[Assigned task] Exactly the lines below from the one with "theorem stackAddress_toNat (sp" up to and including the one with "simp [push8, memWrite, stackAddress_ram, stackIndex, setSp]" make up the answer, with nothing else added.

[Record excerpts]

/---

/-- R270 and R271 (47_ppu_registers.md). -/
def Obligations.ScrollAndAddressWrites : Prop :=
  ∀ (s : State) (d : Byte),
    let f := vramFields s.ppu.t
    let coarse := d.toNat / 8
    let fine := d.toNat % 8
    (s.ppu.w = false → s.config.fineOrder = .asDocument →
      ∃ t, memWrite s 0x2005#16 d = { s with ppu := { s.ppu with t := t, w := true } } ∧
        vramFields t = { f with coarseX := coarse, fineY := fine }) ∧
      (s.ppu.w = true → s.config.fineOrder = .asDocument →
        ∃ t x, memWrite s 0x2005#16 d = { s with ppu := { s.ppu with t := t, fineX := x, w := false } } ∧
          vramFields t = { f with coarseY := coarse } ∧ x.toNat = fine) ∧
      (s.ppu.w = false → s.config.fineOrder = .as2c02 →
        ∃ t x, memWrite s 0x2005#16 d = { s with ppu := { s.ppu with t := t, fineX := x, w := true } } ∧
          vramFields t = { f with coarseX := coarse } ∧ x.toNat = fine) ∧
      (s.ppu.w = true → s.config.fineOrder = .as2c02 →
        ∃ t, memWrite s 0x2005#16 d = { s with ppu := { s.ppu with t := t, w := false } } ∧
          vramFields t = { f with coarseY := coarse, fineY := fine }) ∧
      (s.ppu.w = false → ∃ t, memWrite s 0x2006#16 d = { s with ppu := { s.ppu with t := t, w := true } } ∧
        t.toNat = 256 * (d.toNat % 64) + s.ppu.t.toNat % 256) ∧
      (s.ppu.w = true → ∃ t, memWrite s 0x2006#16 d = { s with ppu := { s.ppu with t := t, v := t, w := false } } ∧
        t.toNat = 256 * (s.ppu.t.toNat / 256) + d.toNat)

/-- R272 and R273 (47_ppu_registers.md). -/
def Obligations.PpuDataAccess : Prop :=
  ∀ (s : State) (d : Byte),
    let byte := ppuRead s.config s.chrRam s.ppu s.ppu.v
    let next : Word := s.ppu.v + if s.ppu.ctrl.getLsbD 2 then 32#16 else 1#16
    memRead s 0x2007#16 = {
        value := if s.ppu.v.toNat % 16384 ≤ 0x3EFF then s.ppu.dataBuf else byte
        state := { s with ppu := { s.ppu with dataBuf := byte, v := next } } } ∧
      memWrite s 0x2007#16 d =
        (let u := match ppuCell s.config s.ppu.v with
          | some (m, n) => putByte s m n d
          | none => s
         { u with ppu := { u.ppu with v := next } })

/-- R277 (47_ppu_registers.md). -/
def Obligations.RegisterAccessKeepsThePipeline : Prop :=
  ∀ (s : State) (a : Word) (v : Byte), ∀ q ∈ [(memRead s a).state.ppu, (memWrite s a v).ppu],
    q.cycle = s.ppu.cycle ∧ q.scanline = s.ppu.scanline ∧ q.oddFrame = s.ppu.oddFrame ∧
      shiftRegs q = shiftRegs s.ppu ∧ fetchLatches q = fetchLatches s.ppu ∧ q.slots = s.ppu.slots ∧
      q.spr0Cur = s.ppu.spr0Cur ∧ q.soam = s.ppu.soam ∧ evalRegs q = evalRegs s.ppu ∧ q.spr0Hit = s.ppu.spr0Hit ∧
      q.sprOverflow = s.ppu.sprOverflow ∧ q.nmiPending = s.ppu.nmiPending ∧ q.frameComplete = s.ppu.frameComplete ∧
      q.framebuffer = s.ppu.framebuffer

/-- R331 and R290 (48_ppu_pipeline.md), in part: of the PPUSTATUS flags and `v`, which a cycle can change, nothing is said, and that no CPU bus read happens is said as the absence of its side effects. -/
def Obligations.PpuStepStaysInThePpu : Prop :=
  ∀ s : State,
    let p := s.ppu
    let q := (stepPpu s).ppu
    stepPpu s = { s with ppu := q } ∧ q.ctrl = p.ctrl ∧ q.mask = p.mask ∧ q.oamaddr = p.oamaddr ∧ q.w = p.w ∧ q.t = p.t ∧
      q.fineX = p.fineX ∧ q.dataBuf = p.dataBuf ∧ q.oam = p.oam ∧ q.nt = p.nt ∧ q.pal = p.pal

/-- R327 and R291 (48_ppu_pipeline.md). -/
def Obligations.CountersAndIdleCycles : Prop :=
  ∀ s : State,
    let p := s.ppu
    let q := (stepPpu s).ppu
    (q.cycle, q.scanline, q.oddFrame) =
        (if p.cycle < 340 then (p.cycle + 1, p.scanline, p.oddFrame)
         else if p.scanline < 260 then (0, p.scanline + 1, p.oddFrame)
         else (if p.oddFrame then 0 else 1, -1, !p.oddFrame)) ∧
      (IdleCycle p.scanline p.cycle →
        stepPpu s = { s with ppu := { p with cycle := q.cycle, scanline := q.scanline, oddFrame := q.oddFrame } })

\---
/---

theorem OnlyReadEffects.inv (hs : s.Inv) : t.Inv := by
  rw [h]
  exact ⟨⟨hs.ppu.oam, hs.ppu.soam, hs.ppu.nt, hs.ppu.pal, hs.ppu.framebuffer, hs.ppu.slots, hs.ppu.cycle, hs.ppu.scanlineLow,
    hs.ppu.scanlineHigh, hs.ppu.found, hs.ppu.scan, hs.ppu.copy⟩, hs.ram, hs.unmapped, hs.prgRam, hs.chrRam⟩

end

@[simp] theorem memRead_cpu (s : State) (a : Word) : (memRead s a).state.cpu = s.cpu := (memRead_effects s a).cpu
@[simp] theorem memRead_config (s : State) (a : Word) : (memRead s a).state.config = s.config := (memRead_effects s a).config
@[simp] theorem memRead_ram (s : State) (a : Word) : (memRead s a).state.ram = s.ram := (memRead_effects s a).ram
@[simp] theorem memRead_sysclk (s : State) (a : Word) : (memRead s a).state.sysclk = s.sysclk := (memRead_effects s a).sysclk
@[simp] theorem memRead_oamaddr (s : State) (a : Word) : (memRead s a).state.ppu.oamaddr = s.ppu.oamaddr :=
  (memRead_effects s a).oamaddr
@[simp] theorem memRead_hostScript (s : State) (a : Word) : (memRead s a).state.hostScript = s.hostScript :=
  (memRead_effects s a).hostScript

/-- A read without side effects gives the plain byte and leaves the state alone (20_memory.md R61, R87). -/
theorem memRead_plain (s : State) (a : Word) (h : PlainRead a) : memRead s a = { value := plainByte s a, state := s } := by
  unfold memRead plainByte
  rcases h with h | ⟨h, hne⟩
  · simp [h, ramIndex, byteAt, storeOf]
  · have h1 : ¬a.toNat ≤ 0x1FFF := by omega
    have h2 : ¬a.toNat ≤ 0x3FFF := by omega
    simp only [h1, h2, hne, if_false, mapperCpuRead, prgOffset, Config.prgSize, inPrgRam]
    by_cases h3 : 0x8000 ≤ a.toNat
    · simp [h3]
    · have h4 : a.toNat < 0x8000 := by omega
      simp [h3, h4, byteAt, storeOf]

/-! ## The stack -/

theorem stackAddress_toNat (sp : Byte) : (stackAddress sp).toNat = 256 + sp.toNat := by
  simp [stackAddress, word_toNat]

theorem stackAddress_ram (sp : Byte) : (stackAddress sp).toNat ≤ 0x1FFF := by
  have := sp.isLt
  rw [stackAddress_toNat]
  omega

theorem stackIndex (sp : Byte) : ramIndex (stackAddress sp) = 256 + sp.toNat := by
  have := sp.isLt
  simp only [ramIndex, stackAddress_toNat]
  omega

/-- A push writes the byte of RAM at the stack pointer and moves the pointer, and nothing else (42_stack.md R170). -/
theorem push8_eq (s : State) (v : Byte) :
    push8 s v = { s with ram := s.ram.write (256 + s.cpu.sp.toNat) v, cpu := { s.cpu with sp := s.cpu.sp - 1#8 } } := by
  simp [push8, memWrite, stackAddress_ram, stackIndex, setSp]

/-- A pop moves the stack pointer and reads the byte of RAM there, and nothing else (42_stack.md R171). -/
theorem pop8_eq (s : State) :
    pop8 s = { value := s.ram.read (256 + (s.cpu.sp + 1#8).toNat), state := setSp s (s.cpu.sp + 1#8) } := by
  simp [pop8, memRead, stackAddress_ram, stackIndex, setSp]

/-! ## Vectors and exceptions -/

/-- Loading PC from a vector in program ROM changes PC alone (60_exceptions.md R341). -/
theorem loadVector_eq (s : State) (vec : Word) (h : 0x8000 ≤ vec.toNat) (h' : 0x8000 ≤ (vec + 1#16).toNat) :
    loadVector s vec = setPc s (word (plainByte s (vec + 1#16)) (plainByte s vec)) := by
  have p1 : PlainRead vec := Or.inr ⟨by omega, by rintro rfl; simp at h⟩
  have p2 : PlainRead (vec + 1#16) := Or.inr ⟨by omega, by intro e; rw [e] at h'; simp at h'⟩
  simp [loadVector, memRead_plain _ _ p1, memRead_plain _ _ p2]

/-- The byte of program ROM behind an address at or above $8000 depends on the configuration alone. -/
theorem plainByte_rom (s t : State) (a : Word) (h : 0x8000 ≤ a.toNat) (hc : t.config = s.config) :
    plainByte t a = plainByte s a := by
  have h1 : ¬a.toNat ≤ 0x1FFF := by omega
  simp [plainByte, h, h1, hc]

\---

[Task response]
theorem stackAddress_toNat (sp : Byte) : (stackAddress sp).toNat = 256 + sp.toNat := by
  simp [stackAddress, word_toNat]

theorem stackAddress_ram (sp : Byte) : (stackAddress sp).toNat ≤ 0x1FFF := by
  have := sp.isLt
  rw [stackAddress_toNat]
  omega

theorem stackIndex (sp : Byte) : ramIndex (stackAddress sp) = 256 + sp.toNat := by
  have := sp.isLt
  simp only [ramIndex, stackAddress_toNat]
  omega

/-- A push writes the byte of RAM at the stack pointer and moves the pointer, and nothing else (42_stack.md R170). -/
theorem push8_eq (s : State) (v : Byte) :
    push8 s v = { s with ram := s.ram.write (256 + s.cpu.sp.toNat) v, cpu := { s.cpu with sp := s.cpu.sp - 1#8 } } := by
  simp [push8, memWrite, stackAddress_ram, stackIndex, setSp]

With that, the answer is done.